C’est une habitude qu’elle a d’imiter l’action d’une personne qui se lave les mains. Je le lui ai vu faire un quart d’heure de suite.
Écoutez, elle parle. Je vais écrire ce qu’elle dira, afin de le graver dans ma mémoire.
Quoi ! toujours cette tache ! Va-t’en, tache maudite, va-t’en, te dis-je… etc.

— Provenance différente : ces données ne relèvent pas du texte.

/-- The wire form of a request; none for the events of the field ports and timers. -/
def wireOf : Instr → Option WireRequest
  | .configureLine tag f => some ⟨.configureLine, tag, writeLine f⟩
  | .loadSegments tag l => some ⟨.loadSegments, tag, writeList writeSegment l⟩
  | .loadStops tag l => some ⟨.loadStops, tag, writeList writeStop l⟩
  | .loadMarkers tag l => some ⟨.loadMarkers, tag, writeList writeMarker l⟩
  | .positionRead tag => some ⟨.positionRead, tag, []⟩
  | .planSet tag l => some ⟨.planSet, tag, writeList (natBytes 1) l⟩
  | .planAppend tag v => some ⟨.planAppend, tag, natBytes 1 v⟩
  | .planClear tag => some ⟨.planClear, tag, []⟩
  | .depart tag => some ⟨.depart, tag, []⟩
  | .stop tag => some ⟨.stop, tag, []⟩
  | .haulageRead tag => some ⟨.haulageRead, tag, []⟩
  | .tsrAdd tag id start stop speed =>
    some ⟨.tsrAdd, tag, natBytes 1 id ++ natBytes 4 start ++ natBytes 4 stop ++ natBytes 2 speed⟩
  | .tsrRemove tag id => some ⟨.tsrRemove, tag, natBytes 1 id⟩
  | .envelopeRead tag => some ⟨.envelopeRead, tag, []⟩
  | .tripReset tag => some ⟨.tripReset, tag, []⟩
  | .brakeTest tag b => some ⟨.brakeTest, tag, natBytes 1 b⟩
  | .brakeRead tag => some ⟨.brakeRead, tag, []⟩
  | .alarmClear tag c => some ⟨.alarmClear, tag, natBytes 1 c⟩
  | .alarmRouteSet tag d => some ⟨.alarmRouteSet, tag, natBytes 1 d⟩
  | .alarmRouteClear tag d => some ⟨.alarmRouteClear, tag, natBytes 1 d⟩
  | .carRead tag => some ⟨.carRead, tag, []⟩
  | .doorRelease tag c d => some ⟨.doorRelease, tag, natBytes 1 c ++ natBytes 1 d⟩
  | .evacRelease tag c d => some ⟨.evacRelease, tag, natBytes 1 c ++ natBytes 1 d⟩
  | .doorClose tag c d => some ⟨.doorClose, tag, natBytes 1 c ++ natBytes 1 d⟩
  | .doorRead tag => some ⟨.doorRead, tag, []⟩
  | .passInsert tag l => some ⟨.passInsert, tag, writeList writePass l⟩
  | .passDelete tag l => some ⟨.passDelete, tag, writeList (natBytes 4) l⟩
  | .passBlock tag l => some ⟨.passBlock, tag, writeList (natBytes 4) l⟩
  | .passUnblock tag l => some ⟨.passUnblock, tag, writeList (natBytes 4) l⟩
  | .passRead tag id => some ⟨.passRead, tag, natBytes 4 id⟩
  | .setDay tag d => some ⟨.setDay, tag, natBytes 2 d⟩
  | .loadGates tag l => some ⟨.loadGates, tag, writeList writeGate l⟩
  | .boardingExtend tag g sec => some ⟨.boardingExtend, tag, natBytes 1 g ++ natBytes 2 sec⟩
  | .boardingClose tag g => some ⟨.boardingClose, tag, natBytes 1 g⟩
  | .ticketAnswer tag g q v present e =>
    some ⟨.ticketAnswer, tag, natBytes 1 g ++ natBytes 1 q ++ natBytes 1 v ++ natBytes 1 present ++ writePass e⟩
  | .gateAccess tag slot g c arg =>
    some ⟨.gateAccess, tag, natBytes 1 slot ++ natBytes 1 g ++ natBytes 1 c ++ natBytes 1 arg⟩
  | .boardingRead tag => some ⟨.boardingRead, tag, []⟩
  | .setMode tag m a b => some ⟨.setMode, tag, natBytes 1 m ++ natBytes 1 a ++ natBytes 1 b⟩
  | .supervise tag c => some ⟨.supervise, tag, natBytes 1 c⟩
  | .healthSet tag c n e => some ⟨.healthSet, tag, natBytes 1 c ++ natBytes 2 n ++ natBytes 1 e⟩
  | .healthRead tag => some ⟨.healthRead, tag, []⟩
  | .modeRead tag => some ⟨.modeRead, tag, []⟩
  | .restart tag => some ⟨.restart, tag, []⟩
  | .reportMaskSet tag c => some ⟨.reportMaskSet, tag, natBytes 2 c⟩
  | .reportMaskClear tag c => some ⟨.reportMaskClear, tag, natBytes 2 c⟩
  | .linkRead tag => some ⟨.linkRead, tag, []⟩
  | .powerOn | .resetLine | .resetLineAssert | .encoderCount _ _ _ | .positionSample _ _ _ _ | .driveReferenceUpdate _ _
  | .brakeContactChange _ _ _ | .brakeResponseTimeout _ | .decelerationCheckTimeout | .brakeTestTimerExpiry
  | .carStatusFrame _ _ | .carCommandTimer _ | .carStaleTimeout _ | .carLostTimeout _ | .acknowledgementTimeout _ _
  | .closeTimeout _ _ | .retryTimerExpiry _ _ | .lineClockTick | .gateReply _ | .gateReplyTimeout | .dwellExpiry _
  | .queryTimeout _ | .passageDeadline _ | .warmingTimeout | .supervisionExpiry | .skippedByte _ | .frameGapTimeout
  | .badLengthDiscard _ | .supervisoryFrame _ _ _ _ | .transmitEnd => none

/-- The bytes over which a supervisory frame's check is computed: length, kind, tag and payload (R184). -/
def checkedBytes (kind tag : Byte) (payload : List Byte) : List Byte :=
  BitVec.ofNat 8 payload.length :: kind :: tag :: payload

/-- The check of a supervisory frame (R184). -/
def frameCheck (kind tag : Byte) (payload : List Byte) : Check := crc16 (checkedBytes kind tag payload)

/-- A whole supervisory frame: sync, length, kind, tag, payload and check (R184, R197). -/
def frameBytes (kind tag : Byte) (payload : List Byte) : List Byte :=
  Config.syncByte :: (checkedBytes kind tag payload ++ checkBytes (frameCheck kind tag payload))

/-! ## The car status frame (R199) -/

/-- A leaf state code; above 2 it is read as OPEN (R199). -/
def leafOf : Nat → Leaf
  | 1 => .closed
  | 2 => .locked
  | _ => .opened

/-- A car's id byte. -/
def carId : Car → Byte
  | .a => 0
  | .b => 1

/-- The status of a burst on a car's link; none where it is discarded: length, first byte, check or car id (R91, R199). -/
def statusOf? (link : Car) (l : List Byte) : Option CarStatus :=
  match l with
  | [b0, b1, b2, b3, b4, b5, b6, b7, b8, b9, b10, b11] =>
    if b0 = 0x6B ∧ b1 = carId link ∧ checkBytes (crc16 [b1, b2, b3, b4, b5, b6, b7, b8, b9]) = [b10, b11] then
      some { seq := b2.toNat,
             doors := ⟨{ leaf := leafOf b3.toNat, ack := b5.getLsbD 0, obstruction := b5.getLsbD 2 },
                       { leaf := leafOf b4.toNat, ack := b5.getLsbD 1, obstruction := b5.getLsbD 3 }⟩,
             alarm := b5.getLsbD 4, crewKey := b5.getLsbD 5, rail := b5.getLsbD 6,
             load := if b5.getLsbD 7 then some (beNat [b6, b7]) else none,
             marker := if 1 ≤ b8.toNat ∧ b8.toNat ≤ 16 then some { id := b8.toNat, passage := b9.toNat % 16 } else none }
    else none
  | _ => none

/-! ## The gate reply (R200) -/

/-- The content of a gate reply's bytes 1 to 5 (R146, R200). -/
def gateMsgOf (code b2 b3 b4 b5 : Byte) : GateMsg :=
  match code.toNat with
  | 1 => .presented (beNat [b2, b3, b4, b5])
  | 2 => if b2 = 0 then .idle else .passed (min 12 b2.toNat)
  | 3 => .fault b2.toNat
  | 4 => .access (b2 = 0) (if b3 = 0 then none else some (beNat [b4, b5]))
  | _ => .idle

/-- The message of a good reply from a gate; none where the bytes are no good reply (R144, R200). -/
def gateReplyOf? (address : Nat) (l : List Byte) : Option GateMsg :=
  match l with
  | [b0, b1, b2, b3, b4, b5, b6, b7] =>
    if b0.toNat = address ∧ checkBytes (crc16 [b0, b1, b2, b3, b4, b5]) = [b6, b7] then some (gateMsgOf b1 b2 b3 b4 b5)
    else none
  | _ => none

end Sys2Proof.Machine
end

Qu’y a-t-il dans cette magnifique scène, une des plus émouvante qu’ait inventées Shakspeare ? Un simple monologue coupé d’a parte. Le premier écolier venu se chargerait de le faire remarquer à M. Muller Depuis son entrée jusqu’à la fin, lady Macbeth endormie ne se doute pas de la présence des deux témoins placés là pour l’observer et recueillir ses paroles. Le médecin et la suivante ne sont que des spectateurs accessoires, tellement accessoires, que leur absence n’empêcherait pas l’action. Ils assistent seulement au drame et échangent a mi-voix de brèves réflexions, tandis que la reine laisse échapper ses remords dans le silence de la nuit. Ce qui engendre la terreur, c’est le silence, c’est le calme extérieur au milieu duquel s’accomplit l’involontaire révélation. Aussi le poète s’est-il gardé de rompre ce silence par des exclamations et des mouvemens inutiles, non-seulement chez les deux personnages secondaires, ce qui eût été contraire au bon sens, mais encore chez lady Macbeth elle-même qui, dans son hallucination, conserve, avec l’inflexible sang-froid de son caractère, ce calme égaré qui caractérise l’aliénation.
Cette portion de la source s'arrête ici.